A colorful hummingbird logo followed by the text "fluentbit" and an icon of Kubernetes, with the words "Kubernetes logs" underneath.

Understanding Kubernetes metadata

Metadata, in its simplest form, is the “info about the info.” It’s like looking up your favorite movie on IMDB. The information about who’s in it, who directed it, how long it is, and so on — that’s all metadata about the movie

In the context of Kubernetes, metadata contains the details of your running workloads. It covers names, namespaces, labels, annotations, and more.

To illustrate, let’s consider a simple example. Suppose you have a pod named checkout-service-2 in the checkout namespace. This pod might have a label like app=checkout-service and an annotation like product-owner=J. Doe. This information might seem basic, but this information can be a lifesaver during a disaster. Later in this blog, we’ll share some valuable tips and best practices for creating and managing good metadata, aiming to optimize your operations.

Let’s dig a little deeper.

How metadata can reduce MTTR (Mean Time to Remediate)

When your workloads generate extensive logs without the right tools, it can become quite challenging to manage the data. This is where metadata becomes invaluable.

Let’s say you have received an alert about higher-than-normal response times in your e-commerce application. Naturally, you’d begin to check your logs. Since your e-commerce application runs on multiple pods, all logging simultaneously, it’s not easy to isolate the problem.

This is where the Kubernetes metadata can help. By sorting sample logs by response time, you can determine that the endpoints are related to the checkout service. The app=checkout-service label on the pod will enable you to quickly isolate logs associated with this particular service in your Kubernetes cluster.

The Kubernetes metadata will enable you to dig even deeper. By looking at the metadata, you are able to determine that each slow request is associated with a particular pod, checkout-service-2. Now that you have narrowed down the issue to a specific pod, you uncover that this pod had been scheduled to a node in a bad state. A quick reschedule later, your e-commerce application is back to running properly.

Using metadata to navigate your logs will help your operations to become more efficient and streamlined, reducing downtime and minimizing disruption to the user experience. This proactive approach will enable you to anticipate issues before they become significant problems, further increasing your manager’s confidence in your abilities and the robustness of the system.

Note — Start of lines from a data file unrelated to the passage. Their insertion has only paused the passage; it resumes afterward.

-- ==== Sys2Proof/Tests/Slice0.lean ====
section
/-! SUPPORT. The model's own tests. Every expected value is taken from the spec: the encodings of 30_encoding.md R67 written
out field by field, and the vectors of 95_test_vectors.md. Then, for every statement with hypotheses, a witness that meets
them. -/

namespace Sys2Proof.Tests
open Sys2Proof.Machine

/-! ## WellFormed: each check refuses an ill-formed term, and accepts the ends of its range -/

theorem test_wf_ldi_immediate : (Instr.ldi 0 8).wellFormed = false ∧ (Instr.ldi 0 7).wellFormed = true := by decide
theorem test_wf_adi_immediate : (Instr.adi 0 1 8).wellFormed = false ∧ (Instr.adi 0 1 7).wellFormed = true := by decide
theorem test_wf_brz_offset :
    (Instr.brz 0 32).wellFormed = false ∧ (Instr.brz 0 (-33)).wellFormed = false ∧
    (Instr.brz 0 31).wellFormed = true ∧ (Instr.brz 0 (-32)).wellFormed = true := by decide
theorem test_wf_brn_offset :
    (Instr.brn 0 32).wellFormed = false ∧ (Instr.brn 0 (-33)).wellFormed = false ∧
    (Instr.brn 0 31).wellFormed = true ∧ (Instr.brn 0 (-32)).wellFormed = true := by decide

/-! ## Decoding: op, da, aa, ba written out bit by bit (R60, R67) -/

theorem test_decode_mova : decode 0b0000000001010000 = .ok (.mova 1 2) := by decide
theorem test_decode_inc : decode 0b0000001010001000 = .ok (.inc 2 1) := by decide
theorem test_decode_add : decode 0b0000010010000001 = .ok (.add 2 0 1) := by decide
theorem test_decode_sub : decode 0b0000101100101110 = .ok (.sub 4 5 6) := by decide
theorem test_decode_dec : decode 0b0000110111111000 = .ok (.dec 7 7) := by decide
theorem test_decode_and : decode 0b0001000001010011 = .ok (.and 1 2 3) := by decide
theorem test_decode_or : decode 0b0001001111110101 = .ok (.or 7 6 5) := by decide
theorem test_decode_xor : decode 0b0001010001010011 = .ok (.xor 1 2 3) := by decide
theorem test_decode_not : decode 0b0001011001000000 = .ok (.not 1 0) := by decide
theorem test_decode_movb : decode 0b0001100010000111 = .ok (.movb 2 7) := by decide
theorem test_decode_shr : decode 0b0001101011000100 = .ok (.shr 3 4) := by decide
theorem test_decode_shl : decode 0b0001110100000010 = .ok (.shl 4 2) := by decide
theorem test_decode_ldi : decode 0b1001100001000100 = .ok (.ldi 1 4) := by decide
theorem test_decode_adi : decode 0b1000010011001000 = .ok (.adi 3 1 0) := by decide
theorem test_decode_ld : decode 0b0010000100011000 = .ok (.ld 4 3) := by decide
theorem test_decode_st : decode 0b0100000000011001 = .ok (.st 3 1) := by decide
theorem test_decode_brz : decode 0b1100000111010101 = .ok (.brz 2 (-3)) := by decide
theorem test_decode_brn : decode 0b1100001100001000 = .ok (.brn 1 (-32)) := by decide
theorem test_decode_jmp : decode 0b1110000000110000 = .ok (.jmp 6) := by decide

/-- 95_test_vectors.md section 2.1: non-zero unused fields. -/
theorem test_decode_unused_ignored :
    decode 0x0057 = .ok (.mova 1 2) ∧ decode 0x983B = .ok (.ldi 0 3) ∧ decode 0x41D9 = .ok (.st 3 1) ∧
    decode 0xE1F7 = .ok (.jmp 6) := by decide

/-- 95_test_vectors.md section 2.1: words of no instruction. -/
theorem test_decode_unrecognized :
    decode 0x0600 = .error (.unrecognizedOpcode 0x03) ∧ decode 0x4C03 = .error (.unrecognizedOpcode 0x26) ∧
    decode 0xFFFF = .error (.unrecognizedOpcode 0x7F) := by decide

/-- The table's row of `sub` with its operand fields 0 (opcode_table.json `match`), and a word of no row. -/
theorem test_decodeTableWord : decodeTableWord 16 0x0A00 = some (.sub 0 0 0) ∧ decodeTableWord 16 0x0600 = none := by decide

/-- 95_test_vectors.md S5: out-of-range fields are reduced first. -/
theorem test_encodeFields : encodeFields 0x14C 8 9 11 = 0x980B ∧ encodeFields 0x7F 7 7 7 = 0xFFFF := by decide

/-- The words of 95_test_vectors.md section 2.6. -/
theorem test_encode_branches :
    encode (.brz 2 (-3)) = 0xC1D5 ∧ encode (.brn 1 (-32)) = 0xC308 ∧ encode (.brz 1 31) = 0xC0CF := by decide

/-! ## One instruction at a time (95_test_vectors.md sections 2.3 to 2.6) -/

/-- A small state: `x[a] = u`, `x[b] = v`, the other registers 0, `pc`, and flags all set so that a cleared flag shows. -/
def small (a : Reg) (u : Word) (b : Reg) (v : Word) (pc : Word) : State :=
  { State.reset with
    x := writeReg (writeReg State.reset.x a u) b v
    pc := pc
    flags := { v := true, c := true, n := true, z := true } }

/-- Whether the instruction's next state has `x[d] = r`, these `N` and `Z`, `V` and `C` clear, and this `pc`. -/
def gives (i : Instr) (s : State) (d : Reg) (r : Word) (n z : Bool) (pc : Word) : Bool :=
  match exec i s with
  | .next t => decide (t.x[d] = r ∧ t.flags = { v := false, c := false, n := n, z := z } ∧ t.pc = pc)
  | .fault _ => false
  | .refused _ => false

theorem test_mova : gives (.mova 1 2) (small 2 0x8000 3 0 9) 1 0x8000 false false 10 = true := by decide
theorem test_inc : gives (.inc 3 3) (small 3 0xFFFF 0 0 9) 3 0 false false 10 = true := by decide
theorem test_inc_no_n : gives (.inc 2 1) (small 1 0x7FFF 0 0 9) 2 0x8000 false false 10 = true := by decide
theorem test_add_wraps : gives (.add 2 0 1) (small 0 0xFFFF 1 1 9) 2 0 false true 10 = true := by decide
theorem test_add_doubles : gives (.add 1 1 1) (small 0 0 1 0x4001 9) 1 0x8002 true false 10 = true := by decide
theorem test_sub_order : gives (.sub 4 5 6) (small 5 5 6 7 9) 4 0xFFFE true false 10 = true := by decide
theorem test_sub_sign : gives (.sub 4 5 6) (small 5 0x8000 6 1 9) 4 0x7FFF false false 10 = true := by decide
theorem test_dec_wraps : gives (.dec 0 0) (small 0 0 1 0 9) 0 0xFFFF true false 10 = true := by decide
theorem test_dec_zero : gives (.dec 0 0) (small 0 1 1 0 9) 0 0 false true 10 = true := by decide
theorem test_and : gives (.and 1 2 3) (small 2 0xF0F0 3 0xFF00 9) 1 0xF000 true false 10 = true := by decide
theorem test_or : gives (.or 7 6 5) (small 6 0x00F0 5 0x000F 9) 7 0x00FF false false 10 = true := by decide
theorem test_xor : gives (.xor 1 2 3) (small 2 0xFFFF 3 0x00FF 9) 1 0xFF00 true false 10 = true := by decide
theorem test_not : gives (.not 1 0) (small 0 0x8000 2 0 9) 1 0x7FFF false false 10 = true := by decide
theorem test_movb : gives (.movb 2 7) (small 7 0x1234 0 0 9) 2 0x1234 false false 10 = true := by decide
theorem test_shr : gives (.shr 3 4) (small 4 0x8001 0 0 9) 3 0x4000 false false 10 = true := by decide
theorem test_shl : gives (.shl 5 5) (small 5 0x8001 0 0 9) 5 0x0002 false false 10 = true := by decide
theorem test_ldi : gives (.ldi 1 4) (small 4 0xAAAA 1 0x1234 9) 1 4 false false 10 = true := by decide
theorem test_ldi_zero : gives (.ldi 1 0) (small 1 0x1234 0 0 9) 1 0 false false 10 = true := by decide
theorem test_adi : gives (.adi 2 2 7) (small 2 0x7FFA 0 0 9) 2 0x8001 true false 10 = true := by decide
theorem test_adi_wraps : gives (.adi 2 2 7) (small 2 0xFFF9 0 0 9) 2 0 false true 10 = true := by decide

Automating Kubernetes metadata with Fluent Bit

Fluent Bit, the lightweight and highly performant log processor and forwarder, excels when dealing with Kubernetes metadata. Fluent Bit is designed to automatically enrich your logs with Kubernetes metadata, tagging each log entry with helpful information such as the pod name, namespace, labels, and more.

In addition to capturing and enriching logs, Fluent will ship your logs, fully loaded with metadata, to your preferred log analysis platform. Fluent Bit has more than 100 built-in integrations, including Elasticsearch, AWS Cloudwatch, and more.

In the context of Fluent Bit, Filters are components that allow you to manipulate and process the data logs before they are sent to output. Fluent Bit Kubernetes Filter allows you to enrich your log files with Kubernetes metadata.

After adding the Kubernetes Filter block to your Fluent Bit configuration, this filter aims to perform the following operations:

The data is cached locally in memory and appended to each record.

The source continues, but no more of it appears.